→ **Task objective**: Retype exactly the stretch of lines that begins at the line containing "life := .provider" and ends at the last line of the data, with no other lines.

════════════════════

/-- An OPEN partition as the manager holds it (R314, R325, R328, R330). -/
structure Partition where
  n : Nat
  whole : Bool
  hostf : Bool
  topo : Nat
  die : Nat
  row0 : Nat
  row1 : Nat
  col0 : Nat
  col1 : Nat
  diemask : Word
  rangetab : Nat
  syspage : Nat
  spill : Nat
  spilln : Nat
  gen : Nat
  parks : Nat
  leader : Nat
  replica : Option Nat
  frontier : Option TaskKey
  deriving DecidableEq, Repr

/-- A span counter (R199, R329): its partition, NEXT and LIMIT, and the replica's NEXT. -/
structure Span where
  id : Nat
  part : Nat
  next : Nat
  limit : Nat
  copy : Nat
  deriving DecidableEq, Repr

/-- A die (R353, R304): boot status word, trained stacks, cached range entries by partition and index. -/
structure Die where
  boot : Word
  trained0 : Bool
  trained1 : Bool
  ranges : List (Nat × Line)
  failed : Bool
  deriving DecidableEq, Repr

/-- Life-cycle states (R338). -/
inductive LifeCycle where
  | blank
  | provider
  | leased
  | recovery
  | retired
  deriving DecidableEq, Repr

/-- States of the host interface (R341). -/
inductive Iface where
  | unlocked
  | locked
  | run
  | quiesced
  | error
  deriving DecidableEq, Repr

/-- An ATC entry (R309). -/
structure AtcEntry where
  pasid : Nat
  page : Nat
  r : Bool
  w : Bool
  deriving DecidableEq, Repr

/-- A signed image in the boot flash (R353, R354, R358): its name for the digest, security version,
vector base, and whether its signature verifies. -/
structure Image where
  id : Nat
  version : Nat
  vec : BitVec 44
  good : Bool
  tenant : Bool
  deriving DecidableEq, Repr

/-- What the host port last answered (R323, R339, R342, R344, R345, R353, R357). -/
inductive Answer where
  | none
  | nonce (v : BitVec 256)
  | report (info : List Nat)
  | measurements (blocks : List (BitVec 256)) (raw : List Nat) (sig : Option Nat)
  | bootStatus (words : List Word)
  | word (v : Word)
  | unsupported
  | scrubRecord (bytes : List Nat) (sig : Nat)
  | invalidRequest
  deriving DecidableEq, Repr

/-- The host port (R323, R340 to R343, R309). `invals` holds for each Invalidate Request the accesses that its completion
waits for, `invalsDone` counts the completions sent (R309). -/
structure HostPort where
  iface : Iface
  session : Bool
  ideKeys : Bool
  nonce : BitVec 256
  draining : Bool
  atc : List AtcEntry
  invals : List (List Nat)
  invalsDone : Nat
  mbovf : Word
  sent : List (Nat × Nat × Line × Line)
  answer : Answer
  deriving DecidableEq, Repr

/-- The security block and the boot flash (R332 to R346, R353 to R358). -/
structure Trust where
  life : LifeCycle
  counter : Nat
  recCounter : Nat
  providerHash : Option (BitVec 256)
  fwGen : Nat
  genNext : Nat
  flashProvider : Option Image
  flashTenant : Option Image
  staging : Option Image
  active : Option Image
  activeTenant : Option Image
  actpend : Bool
  minVersion : Nat
  scrubbing : Bool
  scrubStart : Nat
  scrubDone : Bool
  scrubFrom : Nat
  scrubCount : Nat
  scrubRec : Option (List Nat × Nat)
  deriving DecidableEq, Repr

/-- A row tracker of an HBM bank (R349). -/
structure Tracker where
  rows : List (Nat × Nat)
  refreshing : Bool
  deriving DecidableEq, Repr

/-- A scrubber of a stack (R350, R351). -/
structure Scrub where
  pos : Nat
  start : Nat
  escalated : Bool
  passes : Nat
  uncorr : List (Nat × Nat)
  deriving DecidableEq, Repr

/-- Memory care (R347 to R351, R359). -/
structure Care where
  trackers : List (Nat × Tracker)
  refreshes : List (Nat × Nat)
  scrubs : List (Nat × Scrub)
  full : Bool
  elogNext : Nat
  deriving DecidableEq, Repr

/-- One entry of the order in which moves come: an event takes place, a hart issues, or two harts of one cell issue in the
same cycle, on its two ports (R258; log 1). -/
inductive Choice where
  | happen (e : Instr)
  | issue (h : Name)
  | both (h h' : Name)
  deriving DecidableEq, Repr

/-- The state of the domain. `me` is the hart whose turn it is. `whist` holds for each word what the writes that left its
bits follow (R106): masks of its 64 bits, and of bit 64 for its full/empty and tag state. `misses` names the harts that
parked on a translation miss, in order of arrival (R304). `seals` holds for each sealing interface and key id, as
interface × 32 + id, the messages sealed since the key set was made (R334). -/
structure State where
  me : Hart
  harts : List Hart
  choices : List Choice
  free : Nat
  ids : Nat
  pkgs : Nat
  cxl : Nat
  time : Nat
  cycle : Nat
  mem : Mem
  accs : List (Nat × Accum)
  logs : List LogEntry
  pendw : List PendWrite
  reqs : List Req
  pends : List Pend
  acks : List Nat
  msgs : List Msg
  ipis : List Ipi
  migs : List Hart
  enqs : List (Nat × TaskEnq)
  misses : List Nat
  whist : List (Nat × List (Nat × List Nat))
  wake : List WakeEntry
  cells : List (Nat × Cell)
  tiles : List (Nat × Tile)
  dies : List (Nat × Die)
  parts : List Partition
  spans : List Span
  fenced : List Nat
  seals : List (Nat × Nat)
  host : HostPort
  trust : Trust
  care : Care
  deriving DecidableEq, Repr

/-- The first location of the semaphore words: word k of tile t has line 8t + k of its own (R237). -/
def semBase : Nat := 2 ^ 55

/-- The first location of the pans: the pan of tile t holds locations `panBase + t × 2^20` on. -/
def panBase : Nat := 2 ^ 54

/-- The first address of the boot ROM of a die (package × 4 + die): PKG p, TIER 2, OFF d × 2^40 (R353). -/
def romBase (die : Nat) : Nat := (die / 4) * 2 ^ 50 + 2 * 2 ^ 48 + (die % 4) * 2 ^ 40

/-- The untagged null capability (R38). -/
def Cap.null : Cap := ⟨0, false⟩

/-- Root capability c0 (R333): global space, depth 0, all permissions, extents 0xFFFF. -/
def Cap.root0 : Cap :=
  ⟨(0#12 ++ 0#2 ++ 0#13 ++ 0xFF#8 ++ 0xFFFF#16 ++ 0xFFFF#16 ++ 0#5 ++ 0#2 ++ 0#54 : BitVec 128), true⟩

/-- Root capability c1 (R333): own pan, depth 17, all permissions, extents 1,023. -/
def Cap.root1 : Cap :=
  ⟨(0#12 ++ 1#2 ++ 0#13 ++ 0xFF#8 ++ 1023#16 ++ 1023#16 ++ 17#5 ++ 0#2 ++ 0#54 : BitVec 128), true⟩

/-- A trap bank after reset, with its vector base (R282). -/
def TrapBank.init (base : BitVec 44) : TrapBank :=
  ⟨false, false, false, false, false, .user, 0, 0, 0, base, 0⟩

/-- No transaction (R123). -/
def Txn.none : Txn :=
  ⟨0, 0, 0, 0, 0, 0, 0, false, [], [], [], Option.none, 0, 0, false, Option.none⟩

/-- The start state of R73 with null capabilities: every granule full and zero, the X-bank at reset. -/
def Hart.blank (name : Name) (pc : Addr) (mode : Mode) : Hart where
  name := name
  pc := pc
  mode := mode
  slices := 0
  gfull := 0xFFFFFFFF#32
  gbad := 0
  v := List.replicate 16 0
  vfull := 0xFFFF#16
  vbad := 0
  c := List.replicate 16 Cap.null
  cfull := 0xFFFF#16
  cbad := 0
  xw := 0
  xi := 0
  xe := 0
  xt := 0
  xm := List.replicate 4 0
  xiv := false
  rx := 0
  rxFull := false
  rxq := []
  hwaitlim := 0
  hb := TrapBank.init 0
  fb := TrapBank.init 0
  fwdeleg := 0
  hie := 0
  hip := 0
  hipVal := [0, 0, 0, 0]
  hipi := 0
  htcmp := 0xFFFFFFFFFFFFFFFF#64
  txn := Txn.none
  task := Option.none
  nenq := 0
  streams := []
  unacked := 0
  stat := .running
  woken := false
  epoch := 0
  stepped := false
  handles := Option.none
  walked := []
  walkFaults := []
  out := []
  hist := []
  work := []
  rels := []

/-- The hart p.d.0.0.0.0 of a die after reset (R353): firmware mode, at the first address of its ROM,
with the root capabilities. -/
def Hart.boot (die : Nat) : Hart :=
  { Hart.blank (BitVec.ofNat 22 (die * 2 ^ 16)) (BitVec.ofNat 54 (romBase die)) .firmware with
    c := [Cap.root0, Cap.root1] ++ List.replicate 14 Cap.null
    fb := TrapBank.init (BitVec.ofNat 44 (romBase die / 2 ^ 10))
    stat := .booting 0 }

/-- A cell at reset (R68, R352). -/
def Cell.init : Cell := ⟨0, 0, [], 0, [], [], 0, [], []⟩

/-- An operand slot at reset (R229). -/
def Slot.init : Slot := ⟨.free, 32, [], 0x7F, [], 0, 0, [], false⟩

/-- A tile at reset (R229). -/
def Tile.init : Tile where
  slots := List.replicate 16 Slot.init
  fills := []
  acc0 := []
  acc1 := []
  accBad := []
  rm := BitVec.allOnes 128
  cm := BitVec.allOnes 128
  semHeld := []
  semv := []
  mq := []
  rings := []
  copy := ⟨[], Option.none, Option.none⟩
  quant := ⟨[], Option.none, Option.none⟩
  tasks := []
  spill := []

/-- A die at reset (R353). -/
def Die.init : Die := ⟨0, false, false, [], false⟩

/-- The state of a domain of `pkgs` packages after a reset in a life-cycle state (R42, R352, R353):
memory wiped, every die's boot hart in its ROM, everything else at its reset value. -/
def State.afterReset (pkgs cxl : Nat) (trust : Trust) : State where
  me := Hart.boot 0
  harts := (List.range (4 * pkgs - 1)).map fun i => Hart.boot (i + 1)
  choices := []
  free := 0
  ids := 0
  pkgs := pkgs
  cxl := cxl
  time := 0
  cycle := 0
  mem := ⟨[], []⟩
  accs := []
  logs := []
  pendw := []
  reqs := []
  pends := []
  acks := []
  msgs := []
  ipis := []
  migs := []
  enqs := []
  misses := []
  whist := []
  wake := []
  cells := []
  tiles := []
  dies := []
  parts := []
  spans := []
  fenced := []
  seals := []
  host := ⟨.unlocked, false, false, 0, false, [], [], 0, 0, [], .none⟩
  trust := trust
  care := ⟨[], [], [], false, 0⟩

/-- The security block at the first reset (log 2): provider image in the flash absent, state PROVIDER. -/
def Trust.init : Trust where
  life := .provider
  counter := 0
  recCounter := 0
  providerHash := Option.none
  fwGen := 0
  genNext := 1
  flashProvider := Option.none
  flashTenant := Option.none
  staging := Option.none
  active := Option.none
  activeTenant := Option.none
  actpend := false
  minVersion := 0
  scrubbing := false
  scrubStart := 0
  scrubDone := false
  scrubFrom := 0
  scrubCount := 0
  scrubRec := Option.none

/-- The state after reset of a domain of one DX9 package without CXL memory (R353; log 2, 4). -/
def State.reset : State := State.afterReset 1 0 Trust.init

end Sys2Proof.Machine
end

════════════════════

→ **Answer space**:
  life := .provider
  counter := 0
  recCounter := 0
  providerHash := Option.none
  fwGen := 0
  genNext := 1
  flashProvider := Option.none
  flashTenant := Option.none
  staging := Option.none
  active := Option.none
  activeTenant := Option.none
  actpend := false
  minVersion := 0
  scrubbing := false
  scrubStart := 0
  scrubDone := false
  scrubFrom := 0
  scrubCount := 0
  scrubRec := Option.none

/-- The state after reset of a domain of one DX9 package without CXL memory (R353; log 2, 4). -/
def State.reset : State := State.afterReset 1 0 Trust.init

end Sys2Proof.Machine
end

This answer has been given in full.